TASK INSTRUCTIONS. Please set down exactly the lines of the listing below from the line containing "c.toNat ∧ h.phase = 0" through the line containing "(fun (d : Dev) => d.prot.hs", both lines included, leaving out all other lines.

EXERCISE DATA.
-- ==== Sys2Proof/Laws/Dispatch.lean ====
section
/-!
SUPPORT. Laws/Dispatch.lean: exec on each command is its meaning, one lemma a command, so that no proof unfolds exec itself.
-/

namespace Sys2Proof.Machine
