theorem witness_PairCommandsComplete :
    (fun (r : RoleReport) (d : Dev) => d.pair.mode ≠ 0 ∧ peerUp d = true ∧ (roleHeard r d).pair.role = 5 ∧ r.barred = false) { slotB := true, role := 2, zone := 1 } (devPair 5) ∧
    (fun (r : RoleReport) (d : Dev) => d.pair.mode ≠ 0 ∧ peerUp d = true ∧ (roleHeard r d).pair.role = 5 ∧ r.barred = true) { slotB := true, barred := true } (devPair 5) ∧
    (fun (r : RoleReport) (d : Dev) => d.pair.mode ≠ 0 ∧ peerUp d = true ∧ ((roleHeard r d).pair.role = 3 ∨ (roleHeard r d).pair.role = 4)) { slotB := true, role := 4, zone := 1 } (devPair 3) ∧
    (fun (r : RoleReport) (d : Dev) => d.pair.mode ≠ 0 ∧ peerUp d = true ∧ (roleHeard r d).pair.role = 2 ∧ r.role = 3 ∧ negotiated (roleHeard r d) = some false) { slotB := true, role := 3, zone := 1 } (devPair 2) ∧
    (fun (r : RoleReport) (d : Dev) => d.pair.mode ≠ 0 ∧ peerUp d = true ∧ (roleHeard r d).pair.role = 2 ∧ (r.role ≠ 3 ∨ negotiated (roleHeard r d) ≠ some false)) { slotB := true, role := 2, zone := 1 } (devPair 2) ∧
    (fun (d : Dev) => d.pair.mode = 0 ∨ peerUp d = false) devReset ∧
    (fun (d : Dev) => heard d = true ∧ d.pair.role = 2 ∧ negotiated d = some true) (devHeard { slotB := true, barred := true }) ∧
    (fun (d : Dev) => heard d = false ∨ d.pair.role ≠ 2 ∨ negotiated d ≠ some true) devReset ∧
    (fun (d : Dev) => d.pair.role = 1 ∧ peerUp d = false ∧ monitorPulses d = false) (devAlone 1) ∧
    (fun (d : Dev) => d.pair.role ≠ 1 ∨ peerUp d = true ∨ monitorPulses d = true) devReset ∧
    (fun (c : Fin 3) (d : Dev) => 2 ≤ d.pair.role ∧ d.pair.role ≤ 4 ∧ lostBy d = some c.val) 2 (devAlone 3) ∧
    (fun (c : Fin 3) (d : Dev) => d.pair.role < 2 ∨ 5 ≤ d.pair.role ∨ lostBy d ≠ some c.val) (2 : Fin 3) devReset ∧
    (fun (g : DigestMsg) (d : Dev) => heard d = true ∧ paired d = true ∧ g.skip = true) { skip := true } (devPair 4) ∧
    (fun (g : DigestMsg) (o : OwnSet) (d : Dev) => heard d = true ∧ paired d = true ∧ g.skip = false ∧ d.pair.sets.find? (fun o => o.frame == g.frame.toNat) = some o) { frame := 7 } { frame := 7 } { devPair 4 with pair := { (devPair 4).pair with sets := [{ frame := 7 }] } } ∧
    (fun (g : DigestMsg) (d : Dev) => heard d = true ∧ paired d = true ∧ g.skip = false ∧ d.pair.sets.find? (fun o => o.frame == g.frame.toNat) = none ∧ digestEarly g d = true) { frame := 7 } (devPair 4) ∧
    (fun (d : Dev) => heard d = false ∨ paired d = false) devReset := by
  and_intros <;> decide

theorem witness_StepHandshakeCompletes :
    (fun (d : Dev) => heard d = true) (devPair 0) ∧
    (fun (n : Fin 48) (d : Dev) => heard d = true ∧ followRefuses n.val d = false) (47 : Fin 48) (onLink devReady) ∧
    (fun (n : Fin 48) (d : Dev) => heard d = true ∧ followRefuses n.val d = true) (47 : Fin 48) (devPair 0) ∧
    (fun (n : Fin 48) (r : Role) (c : Word) (h : Handshake) (d : Dev) => d.prot.hs = some h ∧ h.string = n.val ∧ h.role = roleCode r ∧ h.cycle = c.toNat ∧ h.phase = 0 ∧ heard d = true) (47 : Fin 48) .pre (0xFFFFFFFF : Word) (shake 0) (devStep 0) ∧
    (fun (n : Fin 48) (r : Role) (c : Word) (h : Handshake) (d : Dev) => d.prot.hs = some h ∧ (h.string ≠ n.val ∨ h.role ≠ roleCode r ∨ h.cycle ≠ c.toNat ∨ h.phase ≠ 0)) (47 : Fin 48) .pos (0xFFFFFFFF : Word) (shake 0) (devStep 0) ∧
    (fun (n : Fin 48) (r : Role) (c : Word) (h : Handshake) (d : Dev) => d.prot.hs = some h ∧ h.string = n.val ∧ h.role = roleCode r ∧ h.cycle = c.toNat ∧ h.phase = 2 ∧ heard d = true) (47 : Fin 48) .pre (0xFFFFFFFF : Word) (shake 2) (devStep 2) ∧
    (fun (n : Fin 48) (r : Role) (c : Word) (h : Handshake) (d : Dev) => d.prot.hs = some h ∧ (h.string ≠ n.val ∨ h.role ≠ roleCode r ∨ h.cycle ≠ c.toNat ∨ h.phase ≠ 2)) (47 : Fin 48) .pre (0xFFFFFFFF : Word) (shake 0) (devStep 0) ∧
    (fun (n : Fin 48) (h : Handshake) (d : Dev) => d.prot.hs = some h ∧ h.string = n.val ∧ h.phase = 0 ∧ heard d = true) (47 : Fin 48) (shake 0) (devStep 0) ∧
    (fun (h : Handshake) (d : Dev) => d.prot.hs = some h ∧ h.phase = 0) (shake 0) (devStep 0) ∧
    (fun (d : Dev) => d.prot.hs = none) devReset ∧
    (fun (d : Dev) => d.prot.runs = true ∧ heard d = true) (onLink (devZone 2)) ∧
    (fun (d : Dev) => d.prot.runs = false) devReset ∧
    (fun (n : Fin 48) (d : Dev) => heard d = true ∧ closing n.val d = true) (47 : Fin 48) (onLink (devSeq 2)) ∧
    (fun (n : Fin 48) (d : Dev) => heard d = true ∧ closing n.val d = false) (47 : Fin 48) (devPair 0) ∧
    (fun (d : Dev) => cut 24 d = false ∧ heard d = true ∧ ownBar d = none ∧ d.upd.asked = false ∧ updState d ≠ 4 ∧ updState d ≠ 6) (devPair 0) ∧
    (fun (why : Nat) (d : Dev) => cut 24 d = false ∧ heard d = true ∧ ownBar d = some why) 0 (onLink devTrial) ∧
    (fun (d : Dev) => heard d = true ∧ d.upd.asked = true) (onLink devTrial) ∧
    (fun (d : Dev) => heard d = false ∨ d.upd.asked = false) devReset ∧
    (fun (d : Dev) => cut 5 d = false ∧ heard d = true ∧ d.pair.role = 3 ∧ flag F.EST_CTRL_ALIGN_EN d = true) (devPair 3) ∧
    (fun (d : Dev) => d.pair.role ≠ 3 ∨ flag F.EST_CTRL_ALIGN_EN d = false) devReset ∧
    (fun (good : Bool) (d : Dev) => cut 5 d = false ∧ heard d = true ∧ (d.pair.role ≠ 4 ∨ good = false)) true (devPair 0) ∧
    (fun (f : Word) (d : Dev) => cut 5 d = false ∧ heard d = true ∧ d.pair.role = 4 ∧ d.est.work = none ∧ d.est.pub = none ∧ d.est.considered = some f.toNat) (7 : Word) { devPair 4 with est := { (devPair 4).est with considered := some 7 } } ∧
    (fun (f : Word) (d : Dev) => cut 5 d = false ∧ heard d = true ∧ d.pair.role = 4 ∧ (d.est.work ≠ none ∨ d.est.pub ≠ none ∨ d.est.considered ≠ some f.toNat)) (0 : Word) (devPair 4) ∧
    (fun (d : Dev) => heard d = false) devReset := by
  and_intros <;> decide
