-- ==== Sys2Proof/Machine/Inverse.lean ====
section
/-! DEFINITION. INV, executed by gaussian_inverse_converter (45_inverse_converter.md). -/

namespace Sys2Proof.Machine

/-- The values INV works on: the accumulator, the digit string being built and the iteration index (R170). -/
structure Extraction where
  acc : Acc
  q : Word
  i : Nat
deriving DecidableEq, Repr

/-- `QREG[i] <- 1` (R172). -/
def setDigit (q : Word) (i : Nat) : Word := q ||| ((1 : Word) <<< i)

/-- One iteration: extract the digit, set its bit, divide by b. The index advances also when the division overflowed
(R172). -/
def ivIteration (r : Extraction) : Extraction :=
  let c := accParity r.acc
  { acc := accDivb r.acc c
    q := if c then setDigit r.q r.i else r.q
    i := r.i + 1 }

/-- The loop condition (R170, R173). -/
def ivContinues (r : Extraction) : Bool := decide (r.i < 128) && !accIsZero r.acc && !r.acc.ovf

/-- The loop of INV (R170, R173). The first argument bounds the iterations. -/
def ivLoop : Nat → Extraction → Extraction
  | 0, r => r
  | n + 1, r => if ivContinues r then ivLoop n (ivIteration r) else r

/-- The loop of the command rule, from `acc_load(real, imag)`; the cap of 128 iterations bounds it (R170, R5). -/
def invLoop (re im : Word) : Extraction := ivLoop 128 { acc := accLoad re im, q := 0, i := 0 }

/-- The final test of INV: RepresentationOverflow when overflow was detected or the accumulator is not zero (R170,
R174). -/
def ivFails (a : Acc) : Bool := a.ovf || !accIsZero a

/-- `iv_finish(); complete()`: raise RepresentationOverflow or complete (R174, R35). -/
def ivFinish (s : State) : State :=
  if ivFails s.acc then raiseError .representationOverflow s else complete s

/-- `INV re, im`, from acceptance to completion as one transition (R170, R178; R12). -/
def execInv (re im : Word) (s : State) : Host.Outcome State Fault Refusal :=
  let r := invLoop re im
  .next (ivFinish { accept .iv re im s with acc := r.acc, qreg := r.q, idx := BitVec.ofNat 8 r.i })

end Sys2Proof.Machine
end

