-- ==== Sys2Proof/Tests/Slice0.lean ====
section
/-! SUPPORT. Tests. Expected results come from spec/95_test_vectors.md (section and row named) or from the encoding of
spec/30_encoding.md; the witnesses show a concrete input that meets the hypotheses of a statement. -/

namespace Sys2Proof.Tests

open Sys2Proof Sys2Proof.Machine

set_option Elab.async false

/-- The response of a command issued to the machine right after reset. -/
def respond (i : Instr) : Option Response := (answered (exec i State.reset)).map (·.rsp)

/-- The response of a request presented right after reset. -/
def respondTo (r : Request) : Option Response := (issue r State.reset).map Prod.snd

/-- A response that carries a Gaussian integer and no error. -/
def forwardResponse (re im : Int) : Response := ⟨true, 0x00, BitVec.ofInt 128 re, BitVec.ofInt 128 im, 0, 0⟩

section WellFormed

theorem test_wf_word_above_inverse : Request.wf ⟨0x81, 1, 0⟩ = false := by decide
theorem test_wf_word_above_forward : Request.wf ⟨0x03, 0xFF, 0⟩ = false := by decide
theorem test_wf_defined_words : definedCommandWords.all (fun c => Request.wf ⟨c, 5, 6⟩) = true := by decide
theorem test_wf_scalar_too_large : (Line.fwdScalar (2 ^ 128)).wf = false := by decide
theorem test_wf_scalar_too_small : (Line.fwdScalar (-2 ^ 127 - 1)).wf = false := by decide
theorem test_wf_batch_too_large : (Line.fwdBatch (2 ^ 128)).wf = false := by decide
theorem test_wf_recur_too_large : (Line.fwdRecur (2 ^ 128)).wf = false := by decide
theorem test_wf_pseudo_too_large : (Line.fwd (2 ^ 128)).wf = false := by decide
theorem test_wf_inv_real_too_small : (Line.inv (-2 ^ 127 - 1) 0).wf = false := by decide
theorem test_wf_inv_imag_too_large : (Line.inv 0 (2 ^ 128)).wf = false := by decide
theorem test_wf_raw_word_too_large : (Line.cmd 256 0 0).wf = false := by decide
theorem test_wf_raw_operand_too_large : (Line.cmd 0x81 (2 ^ 128) 0).wf = false := by decide
theorem test_wf_extremes : (Line.inv (-2 ^ 127) (2 ^ 128 - 1)).wf = true := by decide

end WellFormed

section Decoding

/-- `FWD.SCALAR`: DIR = 0 (bit 7), VAR = 0 (bits 6:0); section 2. -/
theorem test_word_fwd_scalar : decode ⟨0b0_0000000, 0xFF, 7⟩ = .ok (.fwdScalar 0xFF) := by decide
/-- `FWD.BATCH`: DIR = 0, VAR = 1. -/
theorem test_word_fwd_batch : decode ⟨0b0_0000001, 0xFF, 7⟩ = .ok (.fwdBatch 0xFF) := by decide
/-- `FWD.RECUR`: DIR = 0, VAR = 2. -/
theorem test_word_fwd_recur : decode ⟨0b0_0000010, 0xFF, 7⟩ = .ok (.fwdRecur 0xFF) := by decide
/-- `INV`: DIR = 1, VAR = 0; the real part is `REQ_A`, the imaginary part `REQ_B`. -/
theorem test_word_inv : decode ⟨0b1_0000000, 3, 4⟩ = .ok (.inv 3 4) := by decide
/-- Variant 2 exists for forward only. -/
theorem test_word_inverse_variant_two : decode ⟨0b1_0000010, 3, 4⟩ = .error (.invalidVariant 0x82) := by decide
/-- Section 9, P1 row 2: `INV -6, -3` as its 264-bit record. -/
theorem test_record_inv :
    decodeRecord 0x80FFFFFFFFFFFFFFFFFFFFFFFFFFFFFFFDFFFFFFFFFFFFFFFFFFFFFFFFFFFFFFFA =
      .ok (.inv (-6) (-3)) := by decide +kernel
/-- Section 9, P3 row 1: `CMD 0x81 1, 0` as its record. -/
theorem test_record_invalid :
    decodeRecord 0x810000000000000000000000000000000000000000000000000000000000000001 =
      .error (.invalidVariant 0x81) := by decide +kernel
/-- The same record from the listing syntax. -/
theorem test_listing_inv : (assemble (.inv (-6) (-3))).record =
    0x80FFFFFFFFFFFFFFFFFFFFFFFFFFFFFFFDFFFFFFFFFFFFFFFFFFFFFFFFFFFFFFFA := by decide +kernel
/-- The codes of `OP` and `PHASE` (R33). -/
theorem test_codes :
    opCode .fs = 0 ∧ opCode .fb = 1 ∧ opCode .fr = 2 ∧ opCode .iv = 4 ∧ opCode .bad = 7 ∧
    phaseCode .idle = 0 ∧ phaseCode .run = 1 := by decide
theorem test_fetch_runs_table_word :
    step (State.reset.withFetchWord 8 0x80) = exec (.inv 0 0) (State.reset.withFetchWord 8 0x80) := rfl
theorem test_table_words :
    decodeTableWord 8 0x00 = some (.fwdScalar 0) ∧ decodeTableWord 8 0x01 = some (.fwdBatch 0) ∧
    decodeTableWord 8 0x02 = some (.fwdRecur 0) ∧ decodeTableWord 8 0x80 = some (.inv 0 0) ∧
    decodeTableWord 8 0xFF = none := by decide

end Decoding

section Results

/-- Section 5: `0xFF` gives (-6, -3). -/
theorem test_scalar_low_byte : respond (.fwdScalar 0xFF) = some (forwardResponse (-6) (-3)) := by decide +kernel
/-- Section 5, minimum real: `0x92` in every group. -/
theorem test_scalar_minimum_real :
    respond (.fwdScalar 0x92929292929292929292929292929292) =
      some (forwardResponse (-15987178197214944733) (-8608480567731124087)) := by decide +kernel
/-- Section 5. -/
theorem test_batch_mixed :
    respond (.fwdBatch 0x0123456789ABCDEFFEDCBA9876543210) =
      some (forwardResponse 1446690866097155052 (-188422221840370224)) := by decide +kernel
/-- Section 1, S9: only bit 127. -/
theorem test_batch_top_digit :
    respond (.fwdBatch 0x80000000000000000000000000000000) =
      some (forwardResponse (-9223372036854775808) (-9223372036854775808)) := by decide +kernel
/-- Section 1, S4. -/
theorem test_recur_third_digit : respond (.fwdRecur 0x4) = some (forwardResponse 0 (-2)) := by decide +kernel
/-- Section 9, P4 row 1: the power ends at `b^127` and `IDX` at 128. -/
theorem test_recur_longest :
    (answered (exec (.fwdRecur 0x80000000000000000000000000000000) State.reset)).map
        (fun t => (t.pwrRe.toInt, t.pwrIm.toInt, t.idx.toNat)) =
      some (-9223372036854775808, -9223372036854775808, 128) := by decide +kernel
/-- Section 6. -/
theorem test_inv_small : respond (.inv 5 (-3)) = some ⟨true, 0x00, 0, 0, 0x2E, 6⟩ := by decide +kernel
/-- Section 7: overflow detected in iteration 1. -/
theorem test_inv_overflow_second :
    respond (.inv 1 (store (smin + 1))) = some ⟨true, 0x06, store (-2 ^ 126), store (2 ^ 126 - 1), 0x2, 2⟩ := by
  decide +kernel
/-- Section 9, P3 row 4. -/
theorem test_invalid_forward : respondTo ⟨0x03, 0xFF, 0⟩ = some ⟨true, 0x01, 0, 0, 0, 0⟩ := by decide +kernel
/-- Section 3: the real sum overflows, the imaginary does not. -/
theorem test_acc_add_one_overflows :
    accAdd ⟨store (2 ^ 126), store (2 ^ 126), false⟩ (store (2 ^ 126)) (store (-2 ^ 126 - 1)) =
      ⟨store smin, -1, true⟩ := by decide
/-- Section 3. -/
theorem test_acc_divb_odd : accDivb ⟨-6, -3, false⟩ (accParity ⟨-6, -3, false⟩) = ⟨2, 5, false⟩ := by decide
/-- Section 4. -/
theorem test_lookup : ctContrib 3 (store (2 ^ 32)) = (store (2 ^ 33), store (2 ^ 33)) := by decide
/-- Section 5.1, group 4. -/
theorem test_dot : (dot8 realRow (lane 0x98 0)).toInt = -10 ∧ (dot8 imagRow (lane 0x98 0)).toInt = -6 := by decide
/-- Section 5.2, the second row: one iteration from IDX = 2. -/
theorem test_recur_iteration :
    frIteration ⟨-1, 1, 0x3F, ⟨0, 1, false⟩, 2⟩ = ⟨0, -2, 0x1F, ⟨0, -1, false⟩, 3⟩ := by decide

end Results

section Witnesses

/-- A machine right after reset to which a request is presented. -/
def presented (r : Request) : State := State.reset.drive r

theorem witness_bit_length : (1 : Word) ≠ 0 ∧ (-1 : Word) ≠ 0 := by decide

theorem witness_encode_of_decode :
    (∃ w, decodeRecord w = .ok (.fwdRecur 1)) ∧ (∃ w, decodeRecord w = .ok (.inv (-1) 0)) ∧
    (∃ re im, Instr.inv (-1) 0 = .inv re im) ∧ ¬ ∃ re im, Instr.fwdRecur 1 = .inv re im :=
  ⟨⟨0x02#8 ++ 9#128 ++ 1#128, by decide⟩, ⟨0x80#8 ++ 0#128 ++ (-1 : Word), by decide⟩, ⟨_, _, rfl⟩,
    by rintro ⟨_, _, h⟩; cases h⟩

theorem witness_listing :
    (Line.fwd (-2 ^ 127)).wf = true ∧ (Line.fwd (2 ^ 128 - 1)).wf = true ∧
    (smin ≤ smin ∧ smin ≤ smax ∧ smax ≤ smax) ∧ (Line.cmd 255 (-1) 0).wf = true ∧ (Line.cmd 0 0 0).wf = true := by
  decide

theorem witness_accept_loads : Op.iv = .iv ∧ Op.bad ≠ .iv := by decide

/-- Both clauses of the division: a numerator at `2^127` is out, one at `2^127 - 2` is in. -/
theorem witness_division_clauses :
    ((2 : Int) ^ 127 ≠ wrap128 (2 ^ 127)) ∧ ¬((2 : Int) ^ 127 - 2 ≠ wrap128 (2 ^ 127 - 2)) ∧
    (accDivb ⟨store smax, 0, false⟩ (accParity ⟨store smax, 0, false⟩)).ovf = false := by decide

theorem witness_parity : accParity ⟨1, 0, false⟩ = true ∧ accIsZero ⟨0, 0, true⟩ = true := by decide

theorem witness_order :
    List.Perm [((1 : Word), (0 : Word)), (-1, 0)] [(-1, 0), (1, 0)] ∧ [127, 0].Nodup ∧ ∀ k ∈ [127, 0], k < 128 :=
  ⟨List.Perm.swap _ _ _, by decide, by decide⟩

theorem witness_powers : ∀ k ∈ ({0, 127} : Finset Nat), k < 128 := by decide

theorem witness_lookup :
    ((0 : Nat) < 16 ∧ (1 : Word).toNat = 16 ^ 0) ∧ (15 < 16 ∧ (BitVec.ofNat 128 (2 ^ 60)).toNat = 16 ^ 15) := by decide

theorem witness_lanes :
    ∀ j, lane 0xA5 0 j = 0 ∨ lane 0xA5 0 j = 1 := by decide

theorem witness_shift :
    (|(-14 : BitVec 32).toInt| * 16 ^ 15 < 2 ^ 127 ∧ |(14 : BitVec 32).toInt| ≤ 14 ∧ 15 ≤ 15) ∧
    ((7 : Nat) ≤ 7 ∧ 7 ≤ 15) := by
  rw [abs_of_nonpos (by decide), abs_of_nonneg (by decide)]
  decide

theorem witness_one_byte : group 0x1FF 0 = group 0x2FF 0 ∧ (0x1FF : Word) ≠ 0x2FF := by decide

theorem witness_group_pass :
    (15 : Nat) < 16 ∧ [7, 6, 5, 4, 3, 2, 1, 0].Perm bitPositions ∧
    (accClear).gauss = digitSum (1 <<< 127) (8 * 15) ∧ accClear.ovf = false :=
  ⟨by decide, by decide, by decide +kernel, rfl⟩

theorem witness_short_recurrence : (3 : Word).toNat < 4 := by decide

RESULT OF THIS TASK.
    (fun (n : Fin 48) (r : Role) (c : Word) (h : Handshake) (d : Dev) => d.prot.hs = some h ∧ h.string = n.val ∧ h.role = roleCode r ∧ h.cycle = c.toNat ∧ h.phase = 0 ∧ heard d = true) (47 : Fin 48) .pre (0xFFFFFFFF : Word) (shake 0) (devStep 0) ∧
    (fun (n : Fin 48) (r : Role) (c : Word) (h : Handshake) (d : Dev) => d.prot.hs = some h ∧ (h.string ≠ n.val ∨ h.role ≠ roleCode r ∨ h.cycle ≠ c.toNat ∨ h.phase ≠ 0)) (47 : Fin 48) .pos (0xFFFFFFFF : Word) (shake 0) (devStep 0) ∧
    (fun (n : Fin 48) (r : Role) (c : Word) (h : Handshake) (d : Dev) => d.prot.hs = some h ∧ h.string = n.val ∧ h.role = roleCode r ∧ h.cycle = c.toNat ∧ h.phase = 2 ∧ heard d = true) (47 : Fin 48) .pre (0xFFFFFFFF : Word) (shake 2) (devStep 2) ∧
    (fun (n : Fin 48) (r : Role) (c : Word) (h : Handshake) (d : Dev) => d.prot.hs = some h ∧ (h.string ≠ n.val ∨ h.role ≠ roleCode r ∨ h.cycle ≠ c.toNat ∨ h.phase ≠ 2)) (47 : Fin 48) .pre (0xFFFFFFFF : Word) (shake 0) (devStep 0) ∧
    (fun (n : Fin 48) (h : Handshake) (d : Dev) => d.prot.hs = some h ∧ h.string = n.val ∧ h.phase = 0 ∧ heard d = true) (47 : Fin 48) (shake 0) (devStep 0) ∧
    (fun (h : Handshake) (d : Dev) => d.prot.hs = some h ∧ h.phase = 0) (shake 0) (devStep 0) ∧
    (fun (d : Dev) => d.prot.hs = none) devReset ∧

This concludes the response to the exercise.